**EXERCISE DETAILS:**
Print out all the records, word for word.

*** Opening of MATERIAL FOR THE TASK ***

/-- The ROM words of rule R79, rows and columns as in the map. -/
def romWordTable : Vector (Vector RomWord 16) 16 := #v[
  #v[0x281, 0x89A, 0xE31, 0xE31, 0xE31, 0x88E, 0x08E, 0xE31, 0x901, 0x88A, 0x085, 0xE31, 0xE31, 0x8A3, 0x0A3, 0xE31],
  #v[0x26E, 0x89E, 0xE31, 0xE31, 0xE31, 0x892, 0x092, 0xE31, 0x341, 0x8AB, 0xE31, 0xE31, 0xE31, 0x8A7, 0x0A7, 0xE31],
  #v[0x723, 0x05A, 0xE31, 0xE31, 0x18E, 0x04E, 0x9CE, 0xE31, 0x981, 0x04A, 0x9C5, 0xE31, 0x1A3, 0x063, 0x9E3, 0xE31],
  #v[0x1EE, 0x05E, 0xE31, 0xE31, 0xE31, 0x052, 0x9D2, 0xE31, 0xB01, 0x06B, 0xE31, 0xE31, 0xE31, 0x067, 0x9E7, 0xE31],
  #v[0xA41, 0x5DA, 0xE31, 0xE31, 0xE31, 0x5CE, 0x80E, 0xE31, 0x8C1, 0x5CA, 0x805, 0xE31, 0x6E3, 0x5E3, 0x823, 0xE31],
  #v[0x2EE, 0x5DE, 0xE31, 0xE31, 0xE31, 0x5D2, 0x812, 0xE31, 0x3C1, 0x5EB, 0xE31, 0xE31, 0xE31, 0x5E7, 0x827, 0xE31],
  #v[0xA81, 0x01A, 0xE31, 0xE31, 0xE31, 0x00E, 0xA0E, 0xE31, 0x941, 0x00A, 0xA05, 0xE31, 0x6F7, 0x023, 0xA23, 0xE31],
  #v[0x32E, 0x01E, 0xE31, 0xE31, 0xE31, 0x012, 0xA12, 0xE31, 0xB81, 0x02B, 0xE31, 0xE31, 0xE31, 0x027, 0xA27, 0xE31],
  #v[0xE31, 0xBDA, 0xE31, 0xE31, 0xC4E, 0xBCE, 0xC0E, 0xE31, 0x581, 0xE31, 0xD41, 0xE31, 0xC63, 0xBE3, 0xC23, 0xE31],
  #v[0x0EE, 0xBDE, 0xE31, 0xE31, 0xC52, 0xBD2, 0xC16, 0xE31, 0xDC1, 0xBEB, 0xD81, 0xE31, 0xE31, 0xBE7, 0xE31, 0xE31],
  #v[0x7CA, 0x75A, 0x78A, 0xE31, 0x7CE, 0x74E, 0x78E, 0xE31, 0xCC1, 0x74A, 0xC81, 0xE31, 0x7E3, 0x763, 0x7A3, 0xE31],
  #v[0x12E, 0x75E, 0xE31, 0xE31, 0x7D2, 0x752, 0x796, 0xE31, 0x401, 0x76B, 0xD01, 0xE31, 0x7E7, 0x767, 0x7AB, 0xE31],
  #v[0x4CA, 0x45A, 0xE31, 0xE31, 0x4CE, 0x44E, 0x50E, 0xE31, 0x681, 0x44A, 0x541, 0xE31, 0x4E3, 0x463, 0x523, 0xE31],
  #v[0x22E, 0x45E, 0xE31, 0xE31, 0xE31, 0x452, 0x512, 0xE31, 0x381, 0x46B, 0xE31, 0xE31, 0xE31, 0x467, 0x527, 0xE31],
  #v[0x48A, 0xADA, 0xE31, 0xE31, 0x48E, 0xACE, 0x60E, 0xE31, 0x641, 0xACA, 0x841, 0xE31, 0x4A3, 0xAE3, 0x623, 0xE31],
  #v[0x16E, 0xADE, 0xE31, 0xE31, 0xE31, 0xAD2, 0x612, 0xE31, 0xB41, 0xAEB, 0xE31, 0xE31, 0xE31, 0xAE7, 0x627, 0xE31]]

/-- The read port of a table of 256 entries: the selection by the opcode byte, all 8 bits, total (R55, R85). -/
def select256 {α : Type} (t : Vector (Vector α 16) 16) (op : Byte) : α :=
  (t[op.toNat / 16]'(by omega))[op.toNat % 16]'(by omega)

/-- `Rom(op)`, the descriptor of an opcode byte (R55, R77, R78). -/
def rom (op : Byte) : Descriptor := select256 romTable op

/-- The 12-bit ROM word of an opcode byte, `rom_word` (R79, 10_state.md R30). -/
def romWord (op : Byte) : RomWord := select256 romWordTable op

*** Close of MATERIAL FOR THE TASK ***

**OUTPUT OF THE TASK:**
/-- The ROM words of rule R79, rows and columns as in the map. -/
def romWordTable : Vector (Vector RomWord 16) 16 := #v[
  #v[0x281, 0x89A, 0xE31, 0xE31, 0xE31, 0x88E, 0x08E, 0xE31, 0x901, 0x88A, 0x085, 0xE31, 0xE31, 0x8A3, 0x0A3, 0xE31],
  #v[0x26E, 0x89E, 0xE31, 0xE31, 0xE31, 0x892, 0x092, 0xE31, 0x341, 0x8AB, 0xE31, 0xE31, 0xE31, 0x8A7, 0x0A7, 0xE31],
  #v[0x723, 0x05A, 0xE31, 0xE31, 0x18E, 0x04E, 0x9CE, 0xE31, 0x981, 0x04A, 0x9C5, 0xE31, 0x1A3, 0x063, 0x9E3, 0xE31],
  #v[0x1EE, 0x05E, 0xE31, 0xE31, 0xE31, 0x052, 0x9D2, 0xE31, 0xB01, 0x06B, 0xE31, 0xE31, 0xE31, 0x067, 0x9E7, 0xE31],
  #v[0xA41, 0x5DA, 0xE31, 0xE31, 0xE31, 0x5CE, 0x80E, 0xE31, 0x8C1, 0x5CA, 0x805, 0xE31, 0x6E3, 0x5E3, 0x823, 0xE31],
  #v[0x2EE, 0x5DE, 0xE31, 0xE31, 0xE31, 0x5D2, 0x812, 0xE31, 0x3C1, 0x5EB, 0xE31, 0xE31, 0xE31, 0x5E7, 0x827, 0xE31],
  #v[0xA81, 0x01A, 0xE31, 0xE31, 0xE31, 0x00E, 0xA0E, 0xE31, 0x941, 0x00A, 0xA05, 0xE31, 0x6F7, 0x023, 0xA23, 0xE31],
  #v[0x32E, 0x01E, 0xE31, 0xE31, 0xE31, 0x012, 0xA12, 0xE31, 0xB81, 0x02B, 0xE31, 0xE31, 0xE31, 0x027, 0xA27, 0xE31],
  #v[0xE31, 0xBDA, 0xE31, 0xE31, 0xC4E, 0xBCE, 0xC0E, 0xE31, 0x581, 0xE31, 0xD41, 0xE31, 0xC63, 0xBE3, 0xC23, 0xE31],
  #v[0x0EE, 0xBDE, 0xE31, 0xE31, 0xC52, 0xBD2, 0xC16, 0xE31, 0xDC1, 0xBEB, 0xD81, 0xE31, 0xE31, 0xBE7, 0xE31, 0xE31],
  #v[0x7CA, 0x75A, 0x78A, 0xE31, 0x7CE, 0x74E, 0x78E, 0xE31, 0xCC1, 0x74A, 0xC81, 0xE31, 0x7E3, 0x763, 0x7A3, 0xE31],
  #v[0x12E, 0x75E, 0xE31, 0xE31, 0x7D2, 0x752, 0x796, 0xE31, 0x401, 0x76B, 0xD01, 0xE31, 0x7E7, 0x767, 0x7AB, 0xE31],
  #v[0x4CA, 0x45A, 0xE31, 0xE31, 0x4CE, 0x44E, 0x50E, 0xE31, 0x681, 0x44A, 0x541, 0xE31, 0x4E3, 0x463, 0x523, 0xE31],
  #v[0x22E, 0x45E, 0xE31, 0xE31, 0xE31, 0x452, 0x512, 0xE31, 0x381, 0x46B, 0xE31, 0xE31, 0xE31, 0x467, 0x527, 0xE31],
  #v[0x48A, 0xADA, 0xE31, 0xE31, 0x48E, 0xACE, 0x60E, 0xE31, 0x641, 0xACA, 0x841, 0xE31, 0x4A3, 0xAE3, 0x623, 0xE31],
  #v[0x16E, 0xADE, 0xE31, 0xE31, 0xE31, 0xAD2, 0x612, 0xE31, 0xB41, 0xAEB, 0xE31, 0xE31, 0xE31, 0xAE7, 0x627, 0xE31]]

/-- The read port of a table of 256 entries: the selection by the opcode byte, all 8 bits, total (R55, R85). -/
def select256 {α : Type} (t : Vector (Vector α 16) 16) (op : Byte) : α :=
  (t[op.toNat / 16]'(by omega))[op.toNat % 16]'(by omega)

/-- `Rom(op)`, the descriptor of an opcode byte (R55, R77, R78). -/
def rom (op : Byte) : Descriptor := select256 romTable op

/-- The 12-bit ROM word of an opcode byte, `rom_word` (R79, 10_state.md R30). -/
def romWord (op : Byte) : RomWord := select256 romWordTable op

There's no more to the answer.